**Work instruction**
Could you filter the material and copy every line where the word "asked" occurs?

•••••

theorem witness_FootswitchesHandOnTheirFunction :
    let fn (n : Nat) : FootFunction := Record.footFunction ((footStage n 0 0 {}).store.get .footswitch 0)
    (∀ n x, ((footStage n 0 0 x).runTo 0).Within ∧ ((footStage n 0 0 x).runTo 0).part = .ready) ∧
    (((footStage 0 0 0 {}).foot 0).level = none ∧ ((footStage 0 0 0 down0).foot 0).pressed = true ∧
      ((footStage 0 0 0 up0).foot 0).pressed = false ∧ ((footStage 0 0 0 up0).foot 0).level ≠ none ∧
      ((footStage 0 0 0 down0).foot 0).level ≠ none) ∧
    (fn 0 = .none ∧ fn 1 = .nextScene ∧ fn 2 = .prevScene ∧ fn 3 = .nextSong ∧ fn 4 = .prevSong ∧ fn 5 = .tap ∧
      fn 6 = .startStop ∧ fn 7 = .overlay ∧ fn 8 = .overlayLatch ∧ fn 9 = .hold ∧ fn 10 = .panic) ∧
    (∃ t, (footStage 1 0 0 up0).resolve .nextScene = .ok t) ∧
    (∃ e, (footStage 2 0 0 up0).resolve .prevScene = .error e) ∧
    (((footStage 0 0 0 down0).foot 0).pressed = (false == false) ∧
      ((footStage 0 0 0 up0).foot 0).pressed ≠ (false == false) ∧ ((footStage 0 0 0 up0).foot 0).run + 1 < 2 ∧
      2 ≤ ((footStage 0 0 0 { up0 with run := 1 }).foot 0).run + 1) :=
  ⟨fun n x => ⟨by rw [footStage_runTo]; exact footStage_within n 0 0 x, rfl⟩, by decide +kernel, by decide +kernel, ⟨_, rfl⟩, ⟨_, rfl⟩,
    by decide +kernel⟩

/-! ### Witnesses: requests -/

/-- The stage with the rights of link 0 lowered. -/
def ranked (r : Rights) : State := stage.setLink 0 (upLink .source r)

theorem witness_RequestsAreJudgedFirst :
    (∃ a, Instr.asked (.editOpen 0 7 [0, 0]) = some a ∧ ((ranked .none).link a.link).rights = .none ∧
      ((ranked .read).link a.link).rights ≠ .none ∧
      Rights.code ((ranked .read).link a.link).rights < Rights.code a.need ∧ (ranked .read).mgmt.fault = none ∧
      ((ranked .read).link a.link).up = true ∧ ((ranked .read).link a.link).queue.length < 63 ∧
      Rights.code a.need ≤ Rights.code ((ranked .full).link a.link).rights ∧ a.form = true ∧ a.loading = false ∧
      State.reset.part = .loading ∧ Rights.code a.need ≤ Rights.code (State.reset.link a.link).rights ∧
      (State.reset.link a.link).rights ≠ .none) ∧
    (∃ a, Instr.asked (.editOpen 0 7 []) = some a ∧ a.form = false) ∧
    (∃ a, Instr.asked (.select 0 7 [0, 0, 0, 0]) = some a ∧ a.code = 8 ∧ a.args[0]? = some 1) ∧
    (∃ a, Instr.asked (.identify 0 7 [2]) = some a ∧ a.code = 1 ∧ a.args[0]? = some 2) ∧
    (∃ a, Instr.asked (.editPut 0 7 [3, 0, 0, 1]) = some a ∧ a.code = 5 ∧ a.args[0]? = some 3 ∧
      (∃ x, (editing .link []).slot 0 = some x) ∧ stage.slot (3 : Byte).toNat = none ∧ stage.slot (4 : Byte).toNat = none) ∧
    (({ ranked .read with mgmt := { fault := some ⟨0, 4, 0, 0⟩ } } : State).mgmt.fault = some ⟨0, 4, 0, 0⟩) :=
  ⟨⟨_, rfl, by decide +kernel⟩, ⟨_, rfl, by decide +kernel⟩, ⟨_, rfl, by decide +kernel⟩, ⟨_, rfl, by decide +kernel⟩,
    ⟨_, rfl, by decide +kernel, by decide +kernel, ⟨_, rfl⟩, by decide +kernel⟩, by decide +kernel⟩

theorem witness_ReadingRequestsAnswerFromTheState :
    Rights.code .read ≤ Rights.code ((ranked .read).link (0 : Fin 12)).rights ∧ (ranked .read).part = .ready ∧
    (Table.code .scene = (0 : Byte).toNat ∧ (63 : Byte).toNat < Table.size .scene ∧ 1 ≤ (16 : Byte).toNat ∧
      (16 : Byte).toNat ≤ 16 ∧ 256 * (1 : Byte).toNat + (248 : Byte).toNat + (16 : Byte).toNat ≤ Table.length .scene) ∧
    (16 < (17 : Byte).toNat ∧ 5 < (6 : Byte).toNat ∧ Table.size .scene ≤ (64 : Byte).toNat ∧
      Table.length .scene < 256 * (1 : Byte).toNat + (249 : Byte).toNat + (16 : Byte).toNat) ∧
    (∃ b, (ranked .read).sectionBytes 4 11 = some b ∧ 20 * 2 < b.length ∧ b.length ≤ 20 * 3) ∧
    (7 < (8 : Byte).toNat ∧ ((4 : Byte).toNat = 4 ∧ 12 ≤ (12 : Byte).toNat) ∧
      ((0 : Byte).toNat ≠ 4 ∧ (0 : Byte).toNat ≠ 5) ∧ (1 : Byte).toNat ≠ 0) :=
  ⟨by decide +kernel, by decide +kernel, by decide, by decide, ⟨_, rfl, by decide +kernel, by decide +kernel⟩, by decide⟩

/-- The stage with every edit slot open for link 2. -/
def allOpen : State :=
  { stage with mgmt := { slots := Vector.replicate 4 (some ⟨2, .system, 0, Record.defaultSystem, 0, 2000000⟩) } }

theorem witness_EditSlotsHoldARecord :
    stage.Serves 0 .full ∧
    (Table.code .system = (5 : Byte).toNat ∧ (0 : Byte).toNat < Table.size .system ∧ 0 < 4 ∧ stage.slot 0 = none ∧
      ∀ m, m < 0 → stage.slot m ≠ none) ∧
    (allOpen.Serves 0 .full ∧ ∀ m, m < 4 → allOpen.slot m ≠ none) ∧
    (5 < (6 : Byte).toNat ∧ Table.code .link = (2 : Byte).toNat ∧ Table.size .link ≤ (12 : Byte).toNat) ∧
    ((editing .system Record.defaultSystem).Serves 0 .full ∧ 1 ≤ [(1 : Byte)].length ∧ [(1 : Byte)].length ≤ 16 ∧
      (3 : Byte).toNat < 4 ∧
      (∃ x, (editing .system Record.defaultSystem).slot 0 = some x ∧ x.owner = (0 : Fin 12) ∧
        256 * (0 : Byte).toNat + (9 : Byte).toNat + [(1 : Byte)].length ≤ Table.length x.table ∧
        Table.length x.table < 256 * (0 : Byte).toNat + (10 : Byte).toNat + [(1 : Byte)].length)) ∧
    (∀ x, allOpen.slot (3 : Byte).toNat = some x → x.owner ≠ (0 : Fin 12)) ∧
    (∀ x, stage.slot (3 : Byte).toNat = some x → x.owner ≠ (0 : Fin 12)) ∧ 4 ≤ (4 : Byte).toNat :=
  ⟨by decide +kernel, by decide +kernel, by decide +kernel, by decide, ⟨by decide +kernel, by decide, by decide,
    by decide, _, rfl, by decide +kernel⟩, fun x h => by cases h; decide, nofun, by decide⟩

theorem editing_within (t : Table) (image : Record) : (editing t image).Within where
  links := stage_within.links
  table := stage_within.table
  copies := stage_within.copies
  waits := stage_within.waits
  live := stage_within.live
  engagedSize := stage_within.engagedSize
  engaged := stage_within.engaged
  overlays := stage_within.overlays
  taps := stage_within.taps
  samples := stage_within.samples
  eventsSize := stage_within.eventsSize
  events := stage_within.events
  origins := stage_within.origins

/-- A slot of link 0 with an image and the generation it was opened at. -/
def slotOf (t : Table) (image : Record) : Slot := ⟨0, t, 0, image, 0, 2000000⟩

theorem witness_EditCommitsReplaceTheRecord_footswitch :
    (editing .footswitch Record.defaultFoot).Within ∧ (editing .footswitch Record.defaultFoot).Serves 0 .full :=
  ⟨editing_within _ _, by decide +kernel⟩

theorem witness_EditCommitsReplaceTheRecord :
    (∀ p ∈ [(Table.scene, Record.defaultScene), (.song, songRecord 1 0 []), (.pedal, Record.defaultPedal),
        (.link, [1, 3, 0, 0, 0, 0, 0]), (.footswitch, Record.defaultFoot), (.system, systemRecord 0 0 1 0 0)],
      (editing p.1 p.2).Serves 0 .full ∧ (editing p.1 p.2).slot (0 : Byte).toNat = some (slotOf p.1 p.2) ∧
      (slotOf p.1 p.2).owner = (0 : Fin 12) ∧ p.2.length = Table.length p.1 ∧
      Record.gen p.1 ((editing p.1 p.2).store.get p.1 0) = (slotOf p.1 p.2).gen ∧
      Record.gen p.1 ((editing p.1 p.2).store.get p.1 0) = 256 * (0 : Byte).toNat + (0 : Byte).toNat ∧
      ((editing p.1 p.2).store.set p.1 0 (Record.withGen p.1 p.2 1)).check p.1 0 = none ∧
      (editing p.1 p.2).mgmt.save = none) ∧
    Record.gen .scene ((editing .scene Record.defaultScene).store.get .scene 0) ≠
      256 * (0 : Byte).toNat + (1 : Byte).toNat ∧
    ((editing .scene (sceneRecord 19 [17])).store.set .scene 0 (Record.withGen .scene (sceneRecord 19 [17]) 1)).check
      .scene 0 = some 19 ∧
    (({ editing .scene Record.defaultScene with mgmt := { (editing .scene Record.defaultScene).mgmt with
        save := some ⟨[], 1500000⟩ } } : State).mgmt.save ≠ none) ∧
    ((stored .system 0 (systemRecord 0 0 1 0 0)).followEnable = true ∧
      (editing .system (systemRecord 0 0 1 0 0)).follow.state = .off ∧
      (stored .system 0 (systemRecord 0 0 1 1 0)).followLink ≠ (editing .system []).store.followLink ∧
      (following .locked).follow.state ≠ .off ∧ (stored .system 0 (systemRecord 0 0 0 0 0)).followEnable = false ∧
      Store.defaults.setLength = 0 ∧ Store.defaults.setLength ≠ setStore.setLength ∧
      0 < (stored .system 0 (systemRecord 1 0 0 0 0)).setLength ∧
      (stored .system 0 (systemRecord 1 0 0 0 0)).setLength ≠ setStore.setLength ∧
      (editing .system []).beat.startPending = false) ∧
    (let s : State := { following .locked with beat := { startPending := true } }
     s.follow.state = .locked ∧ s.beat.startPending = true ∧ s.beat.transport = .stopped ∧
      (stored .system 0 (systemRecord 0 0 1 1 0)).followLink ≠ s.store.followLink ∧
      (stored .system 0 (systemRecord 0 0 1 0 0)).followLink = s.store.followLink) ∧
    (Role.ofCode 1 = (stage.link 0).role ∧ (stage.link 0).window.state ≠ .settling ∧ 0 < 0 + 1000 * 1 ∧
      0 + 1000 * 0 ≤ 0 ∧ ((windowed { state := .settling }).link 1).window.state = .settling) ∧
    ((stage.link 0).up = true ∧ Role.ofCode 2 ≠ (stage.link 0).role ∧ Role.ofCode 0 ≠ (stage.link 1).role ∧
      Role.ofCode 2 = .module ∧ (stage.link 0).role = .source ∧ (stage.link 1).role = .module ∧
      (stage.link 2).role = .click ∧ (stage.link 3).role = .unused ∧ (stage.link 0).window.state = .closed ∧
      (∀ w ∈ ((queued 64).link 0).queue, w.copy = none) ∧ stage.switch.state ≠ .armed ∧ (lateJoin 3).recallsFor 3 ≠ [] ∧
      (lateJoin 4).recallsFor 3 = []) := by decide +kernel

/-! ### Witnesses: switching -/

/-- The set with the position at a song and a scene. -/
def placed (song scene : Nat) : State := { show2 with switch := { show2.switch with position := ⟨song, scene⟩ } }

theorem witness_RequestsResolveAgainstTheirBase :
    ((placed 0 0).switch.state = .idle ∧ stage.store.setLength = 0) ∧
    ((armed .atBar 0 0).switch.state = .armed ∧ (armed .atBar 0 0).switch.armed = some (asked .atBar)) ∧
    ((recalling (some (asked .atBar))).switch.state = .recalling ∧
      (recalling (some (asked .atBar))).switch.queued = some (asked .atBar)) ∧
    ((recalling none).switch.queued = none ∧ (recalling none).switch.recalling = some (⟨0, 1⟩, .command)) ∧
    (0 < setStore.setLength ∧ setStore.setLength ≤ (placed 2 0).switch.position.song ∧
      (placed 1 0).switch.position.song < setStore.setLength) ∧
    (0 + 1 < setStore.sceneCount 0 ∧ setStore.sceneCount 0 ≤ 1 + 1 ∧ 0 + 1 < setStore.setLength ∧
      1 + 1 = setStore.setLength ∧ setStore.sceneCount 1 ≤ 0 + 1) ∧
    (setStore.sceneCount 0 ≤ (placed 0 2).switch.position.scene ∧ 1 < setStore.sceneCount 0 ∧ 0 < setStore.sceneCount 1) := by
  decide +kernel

•••••

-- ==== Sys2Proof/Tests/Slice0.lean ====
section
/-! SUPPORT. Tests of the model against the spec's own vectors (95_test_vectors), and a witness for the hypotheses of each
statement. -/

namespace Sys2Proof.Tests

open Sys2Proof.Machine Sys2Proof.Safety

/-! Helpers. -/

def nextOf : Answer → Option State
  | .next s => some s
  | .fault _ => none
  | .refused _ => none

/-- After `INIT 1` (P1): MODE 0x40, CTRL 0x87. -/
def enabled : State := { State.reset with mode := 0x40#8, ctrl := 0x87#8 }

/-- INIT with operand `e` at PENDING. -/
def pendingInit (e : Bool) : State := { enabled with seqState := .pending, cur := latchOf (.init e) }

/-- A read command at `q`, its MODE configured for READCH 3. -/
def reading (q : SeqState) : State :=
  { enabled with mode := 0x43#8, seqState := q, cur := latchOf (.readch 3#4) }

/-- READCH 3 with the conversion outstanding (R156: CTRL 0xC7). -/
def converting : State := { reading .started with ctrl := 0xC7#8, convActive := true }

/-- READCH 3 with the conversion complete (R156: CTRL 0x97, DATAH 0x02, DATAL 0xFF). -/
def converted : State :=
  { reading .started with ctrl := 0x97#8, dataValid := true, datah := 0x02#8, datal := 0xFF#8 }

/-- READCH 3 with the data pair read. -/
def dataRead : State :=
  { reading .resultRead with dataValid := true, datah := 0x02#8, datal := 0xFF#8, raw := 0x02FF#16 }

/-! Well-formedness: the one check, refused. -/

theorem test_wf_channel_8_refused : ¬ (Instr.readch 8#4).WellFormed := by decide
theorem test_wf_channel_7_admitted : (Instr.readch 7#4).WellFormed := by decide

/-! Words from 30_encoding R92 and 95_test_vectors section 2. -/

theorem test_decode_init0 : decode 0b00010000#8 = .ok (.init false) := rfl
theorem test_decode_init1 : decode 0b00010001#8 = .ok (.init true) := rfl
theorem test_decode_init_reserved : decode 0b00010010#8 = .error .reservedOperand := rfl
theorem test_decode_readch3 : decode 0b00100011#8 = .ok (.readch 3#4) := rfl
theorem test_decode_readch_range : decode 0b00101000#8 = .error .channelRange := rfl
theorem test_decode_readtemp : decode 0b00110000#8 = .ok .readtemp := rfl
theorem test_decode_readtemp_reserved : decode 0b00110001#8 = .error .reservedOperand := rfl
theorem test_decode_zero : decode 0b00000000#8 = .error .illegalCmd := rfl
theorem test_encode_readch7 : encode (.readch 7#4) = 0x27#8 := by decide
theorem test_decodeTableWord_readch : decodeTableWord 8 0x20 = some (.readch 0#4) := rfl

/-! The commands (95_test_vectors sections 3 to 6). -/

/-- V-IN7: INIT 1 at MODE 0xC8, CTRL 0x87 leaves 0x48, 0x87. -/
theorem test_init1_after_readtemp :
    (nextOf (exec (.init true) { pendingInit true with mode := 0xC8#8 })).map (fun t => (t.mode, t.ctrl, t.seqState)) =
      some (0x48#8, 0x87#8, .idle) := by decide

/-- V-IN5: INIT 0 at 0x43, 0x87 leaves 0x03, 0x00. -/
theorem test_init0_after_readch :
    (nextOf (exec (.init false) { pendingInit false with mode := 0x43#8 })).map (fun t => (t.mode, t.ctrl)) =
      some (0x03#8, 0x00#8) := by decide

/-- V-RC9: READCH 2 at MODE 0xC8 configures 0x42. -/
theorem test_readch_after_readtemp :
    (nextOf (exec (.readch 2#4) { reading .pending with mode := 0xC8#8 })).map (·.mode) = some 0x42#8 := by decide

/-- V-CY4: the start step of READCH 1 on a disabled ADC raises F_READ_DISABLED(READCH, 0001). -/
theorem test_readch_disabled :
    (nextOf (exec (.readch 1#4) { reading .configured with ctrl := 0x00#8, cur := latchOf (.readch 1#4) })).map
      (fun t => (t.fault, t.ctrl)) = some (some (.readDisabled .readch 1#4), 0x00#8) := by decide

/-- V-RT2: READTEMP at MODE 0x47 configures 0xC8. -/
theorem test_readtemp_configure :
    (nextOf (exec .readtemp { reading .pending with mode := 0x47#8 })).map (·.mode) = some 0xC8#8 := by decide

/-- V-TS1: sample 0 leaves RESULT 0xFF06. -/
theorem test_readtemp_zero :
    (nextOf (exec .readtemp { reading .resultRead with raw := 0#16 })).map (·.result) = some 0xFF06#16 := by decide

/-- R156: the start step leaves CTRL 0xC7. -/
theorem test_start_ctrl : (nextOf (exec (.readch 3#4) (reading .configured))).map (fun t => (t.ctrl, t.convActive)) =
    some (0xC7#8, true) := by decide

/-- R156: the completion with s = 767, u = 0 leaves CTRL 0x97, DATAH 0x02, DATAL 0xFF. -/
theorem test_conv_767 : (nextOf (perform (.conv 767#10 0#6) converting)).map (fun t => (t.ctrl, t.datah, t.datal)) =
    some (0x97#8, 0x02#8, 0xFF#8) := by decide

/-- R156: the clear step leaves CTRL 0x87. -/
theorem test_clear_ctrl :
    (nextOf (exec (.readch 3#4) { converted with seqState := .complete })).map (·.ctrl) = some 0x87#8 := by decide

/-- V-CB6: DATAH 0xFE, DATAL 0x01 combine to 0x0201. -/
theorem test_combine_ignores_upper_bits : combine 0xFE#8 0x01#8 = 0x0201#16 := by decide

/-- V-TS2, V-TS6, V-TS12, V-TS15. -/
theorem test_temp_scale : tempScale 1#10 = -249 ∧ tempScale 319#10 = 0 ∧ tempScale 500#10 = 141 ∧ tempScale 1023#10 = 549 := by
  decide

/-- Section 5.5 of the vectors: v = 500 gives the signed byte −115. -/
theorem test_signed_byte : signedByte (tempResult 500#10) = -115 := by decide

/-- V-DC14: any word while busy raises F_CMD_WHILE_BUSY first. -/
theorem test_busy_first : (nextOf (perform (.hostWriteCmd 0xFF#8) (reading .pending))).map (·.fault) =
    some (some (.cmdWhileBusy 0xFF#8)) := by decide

•••••

**Answer to the exercise**
    (∃ a, Instr.asked (.editOpen 0 7 [0, 0]) = some a ∧ ((ranked .none).link a.link).rights = .none ∧
    (∃ a, Instr.asked (.editOpen 0 7 []) = some a ∧ a.form = false) ∧
    (∃ a, Instr.asked (.select 0 7 [0, 0, 0, 0]) = some a ∧ a.code = 8 ∧ a.args[0]? = some 1) ∧
    (∃ a, Instr.asked (.identify 0 7 [2]) = some a ∧ a.code = 1 ∧ a.args[0]? = some 2) ∧
    (∃ a, Instr.asked (.editPut 0 7 [3, 0, 0, 1]) = some a ∧ a.code = 5 ∧ a.args[0]? = some 3 ∧
    ((armed .atBar 0 0).switch.state = .armed ∧ (armed .atBar 0 0).switch.armed = some (asked .atBar)) ∧
    ((recalling (some (asked .atBar))).switch.state = .recalling ∧
      (recalling (some (asked .atBar))).switch.queued = some (asked .atBar)) ∧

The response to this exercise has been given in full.